[Stored data entries]
──────

-- ==== Sys2Proof/Laws/FramePorts.lean ====
section
/-! SUPPORT. Which parts of the state the operations of CAN FD, latches, supplies, the password and security can change: one lemma for each. -/

namespace Sys2Proof.Machine

set_option Elab.async false

set_option linter.unreachableTactic false
set_option linter.unusedTactic false

theorem State.ringPut_same {k : Part} {a s : State} {x1 x2}
    (hk : k ∉ [.reg 0x1418, .reg 0x141B, .can])
    (h : State.Same k a s) :
    State.Same k a (State.ringPut s x1 x2) := by
  unfold State.ringPut
  try lift_lets -underBinder
  repeat' first
    | with_reducible assumption | exact notMem_of hk (by decide +kernel)
    | (intro x
       first
         | (refine same_of (a := a) (k := k) x ?_ fun _ => ?_
            unfold x
            try lift_lets -underBinder
            rotate_left
            clear_value x)
         | clear_value x
         | skip)
    | lift_lets -underBinder | with_reducible apply State.inc_same | with_reducible apply State.setPort_same
    | (split <;> try lift_lets -underBinder)

theorem State.removed_same {k : Part} {a s : State} {x1 x2 x3}
    (hk : k ∉ [.reg 0x1418, .reg 0x141B, .can])
    (h : State.Same k a s) :
    State.Same k a (State.removed s x1 x2 x3) := by
  unfold State.removed
  repeat' first
    | with_reducible assumption | exact notMem_of hk (by decide +kernel) | with_reducible apply State.ringPut_same

theorem State.removeTx_same {k : Part} {a s : State} {x1 f g}
    (hk : k ∉ [.reg 0x1418, .reg 0x141B, .can])
    (h : State.Same k a s) : State.Same k a (s.removeTx x1 f g) :=
  each_same (State.setPort_same (notMem_of hk (by decide +kernel)) h) fun _ _ hy =>
    State.removed_same (notMem_of hk (by decide +kernel)) hy

theorem State.errorEvent_same {k : Part} {a s : State} {x1 x2 x3}
    (hk : k ∉ [.reg 0x1418, .reg 0x141B, .can])
    (h : State.Same k a s) :
    State.Same k a (State.errorEvent s x1 x2 x3) := by
  unfold State.errorEvent
  repeat' first
    | with_reducible assumption | exact notMem_of hk (by decide +kernel) | with_reducible apply State.ringPut_same

theorem State.busOff_same {k : Part} {a s : State} {x1 x2}
    (hk : k ∉ [.reg 0x1413, .reg 0x1416, .reg 0x1417, .reg 0x1418, .reg 0x141B, .can])
    (h : State.Same k a s) :
    State.Same k a (State.busOff s x1 x2) := by
  unfold State.busOff
  try lift_lets -underBinder
  repeat' first
    | with_reducible assumption | exact notMem_of hk (by decide +kernel)
    | (intro x
       first
         | (refine same_of (a := a) (k := k) x ?_ fun _ => ?_
            unfold x
            try lift_lets -underBinder
            rotate_left
            clear_value x)
         | clear_value x
         | skip)
    | lift_lets -underBinder | with_reducible apply State.errorEvent_same | with_reducible apply State.inc_same
    | with_reducible apply State.wr_same | with_reducible apply State.removeTx_same
    | (split <;> try lift_lets -underBinder)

──────

What is being asked: All entries above are to be reproduced exactly.

Task output:
-- ==== Sys2Proof/Laws/FramePorts.lean ====
section
/-! SUPPORT. Which parts of the state the operations of CAN FD, latches, supplies, the password and security can change: one lemma for each. -/

namespace Sys2Proof.Machine

set_option Elab.async false

set_option linter.unreachableTactic false
set_option linter.unusedTactic false

theorem State.ringPut_same {k : Part} {a s : State} {x1 x2}
    (hk : k ∉ [.reg 0x1418, .reg 0x141B, .can])
    (h : State.Same k a s) :
    State.Same k a (State.ringPut s x1 x2) := by
  unfold State.ringPut
  try lift_lets -underBinder
  repeat' first
    | with_reducible assumption | exact notMem_of hk (by decide +kernel)
    | (intro x
       first
         | (refine same_of (a := a) (k := k) x ?_ fun _ => ?_
            unfold x
            try lift_lets -underBinder
            rotate_left
            clear_value x)
         | clear_value x
         | skip)
    | lift_lets -underBinder | with_reducible apply State.inc_same | with_reducible apply State.setPort_same
    | (split <;> try lift_lets -underBinder)

theorem State.removed_same {k : Part} {a s : State} {x1 x2 x3}
    (hk : k ∉ [.reg 0x1418, .reg 0x141B, .can])
    (h : State.Same k a s) :
    State.Same k a (State.removed s x1 x2 x3) := by
  unfold State.removed
  repeat' first
    | with_reducible assumption | exact notMem_of hk (by decide +kernel) | with_reducible apply State.ringPut_same

theorem State.removeTx_same {k : Part} {a s : State} {x1 f g}
    (hk : k ∉ [.reg 0x1418, .reg 0x141B, .can])
    (h : State.Same k a s) : State.Same k a (s.removeTx x1 f g) :=
  each_same (State.setPort_same (notMem_of hk (by decide +kernel)) h) fun _ _ hy =>
    State.removed_same (notMem_of hk (by decide +kernel)) hy

theorem State.errorEvent_same {k : Part} {a s : State} {x1 x2 x3}
    (hk : k ∉ [.reg 0x1418, .reg 0x141B, .can])
    (h : State.Same k a s) :
    State.Same k a (State.errorEvent s x1 x2 x3) := by
  unfold State.errorEvent
  repeat' first
    | with_reducible assumption | exact notMem_of hk (by decide +kernel) | with_reducible apply State.ringPut_same

theorem State.busOff_same {k : Part} {a s : State} {x1 x2}
    (hk : k ∉ [.reg 0x1413, .reg 0x1416, .reg 0x1417, .reg 0x1418, .reg 0x141B, .can])
    (h : State.Same k a s) :
    State.Same k a (State.busOff s x1 x2) := by
  unfold State.busOff
  try lift_lets -underBinder
  repeat' first
    | with_reducible assumption | exact notMem_of hk (by decide +kernel)
    | (intro x
       first
         | (refine same_of (a := a) (k := k) x ?_ fun _ => ?_
            unfold x
            try lift_lets -underBinder
            rotate_left
            clear_value x)
         | clear_value x
         | skip)
    | lift_lets -underBinder | with_reducible apply State.errorEvent_same | with_reducible apply State.inc_same
    | with_reducible apply State.wr_same | with_reducible apply State.removeTx_same
    | (split <;> try lift_lets -underBinder)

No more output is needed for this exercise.